Homing Instinct

A longtime Drew economics professor has returned to the Forest in a new leading role.

By Mary Jo Patterson

Vivian A. Bull has spent a good part of her life in faraway places. But her heart was never far from Drew, where she first arrived as a faculty wife, then became a professor of economics and later an associate dean. After more than three decades at Drew, she left to become president of Linfield College. Now Bull is back at Drew as president for the interim term, while the university board of trustees searches for a permanent successor to former President Robert Weisbuch.

She relishes both the homecoming and the challenge. “At this particular time of my life, this is a calling, and I am delighted to be of help,” she said in an interview soon after her official duties began July 1. “You know, there’s something about Drew. It has a way of becoming part of the people associated with it.”

The Bulls in 1964 at Drew’s McCormick Archaeological Expedition in Jordan.

She would know. Her husband, Robert, a professor emeritus of church history and an archaeologist, taught at the Theological School for 37 years. One of their two sons, Camper, is a 1991 graduate of the College of Liberal Arts and president of its alumni association. The Bulls did not give up their home in Madison when President Bull went off to Linfield, an American Baptist–related school in McMinnville, Ore. While she was at Linfield, from 1992 to 2005, she says, “Bob commuted back and forth as his research materials were all at Drew.”

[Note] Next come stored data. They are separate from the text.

-- ==== Sys2Proof/Config.lean ====
section
/-! DEFINITION. The numbers the manual fixes, and the free values it leaves open. -/

namespace Sys2Proof

/-- Greatest value of a bank minute and of a hatch-cycle count (R3, R199): 4,294,967,295. -/
def Config.max32 : Nat := 4294967295
/-- Places of the operation table (R68). -/
def Config.opEntries : Nat := 48
/-- SWEEP operations standing at once, of both courier stations (R70). -/
def Config.sweepLimit : Nat := 24
/-- Places of a priority queue (R71). -/
def Config.prioPlaces : Nat := 6
/-- Places of a bulk queue (R71). -/
def Config.bulkPlaces : Nat := 24
/-- Records of the event queue (R191). -/
def Config.queuePlaces : Nat := 64
/-- Complete frames waiting in the receive buffer (R187). -/
def Config.rxFrames : Nat := 3
/-- Entries of the reversal list (R161). -/
def Config.reversalPlaces : Nat := 8
/-- Entries of the retired-code list (R107). -/
def Config.retiredPlaces : Nat := 128
/-- Age at which a retired code leaves the list, in minutes (R108). -/
def Config.retiredAge : Nat := 2880
/-- Entries of a tag list (R173). -/
def Config.tagPlaces : Nat := 64
/-- Draws of the code issuer for one request (R105). -/
def Config.codeDraws : Nat := 16
/-- Rounds of an enumeration pass (R49). -/
def Config.passRounds : Nat := 16
/-- Unanswered polls that make a slot OFFLINE, and unanswered messages that make a reader so (R56, R150). -/
def Config.missLimit : Nat := 3
/-- Entries of a wrong-code list (R110). -/
def Config.wrongPlaces : Nat := 5
/-- Minutes of a lockout, of the collection-retry window (R113, R124). -/
def Config.window : Nat := 15
/-- Confirm limit in seconds (R82). -/
def Config.confirmSeconds : Nat := 10
/-- Longest dwell the quote counts, in minutes (R137). -/
def Config.maxDwell : Nat := 86400

/-- FREE VALUE. The k-th draw of the code generator, seeded from the internal noise source (R91, R105):
nothing is known of it but its range, 000000 to 999999.  `Alloc.draws` counts the draws made. -/
opaque Config.codeDraw : Nat → Fin 1000000

end Sys2Proof
end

Yet her roots lie elsewhere. Bull grew up amid the rural beauty of Michigan’s Upper Peninsula. By high school she hoped to enter the ministry, but the Methodist church was not yet ordaining women. Instead, she graduated from Albion College, where she was the first student to be awarded a Fulbright Scholarship, and studied international economics at the London School of Economics. “I was sort of completely over my head, in some ways,” she says. “It was a marvelously demanding experience.”

Afterwards Bull traveled for months across North Africa and Europe. In a garden in Jerusalem, she met her future husband. When the Bulls later moved to New Jersey, she worked at Bell Labs, then a hotbed of invention for AT&T, and accepted a part-time job teaching accounting at Drew. The university eventually offered her a full-time position on the condition she get a Ph.D. She earned the degree at New York University, publishing a dissertation that examined the economics of the West Bank after the 1967 Israeli occupation.

The Bull family—Camper ’91, Vivian, Robert and Carlson.

Since retiring from Linfield, Bull has worked and traveled internationally on behalf of the Global Education Fund of the United Methodist Church. In May, after Weisbuch resigned, Drew’s trustees came calling. She hesitated, but not for long. An old friend who emailed her congratulations joked, “Good grief, you’ve failed retirement for the third time.”

The physical transition was easy—Bull lives just six blocks from her new office in Mead Hall—but she expects the coming months to be demanding. “There are some things that need to be done to make Drew as attractive as possible to the kind of president it deserves,” she says. “There are a number of positions we’ll be looking to fill, and we’ll be making sure that finances are in order—all the kind of things you do nonstop in higher education.”

 

One Response to “Homing Instinct”

  1. William James Brown says:

    So we get a family with the acting president, a professor emeritus and the head of the alumni association running the place

    Pretty scary that a liberal arts university would lurch into such as headfast effort to stomp out dissent and disagreement..

    Let’s be blunt, there was a concerted effort by disaffected faculty to oust Weisbuch which combined with the interests of the theology school to produce a large disaffected population.

    The result: Drew University might as well change its name to Northern Methodist; institutionally it has taken a dangerous turn toward returning to its days as a seminary a tragic turn indeed when it was poised just a could of short years ago as the leader in a new American understanding of the liberal arts college in intellectual and economic life.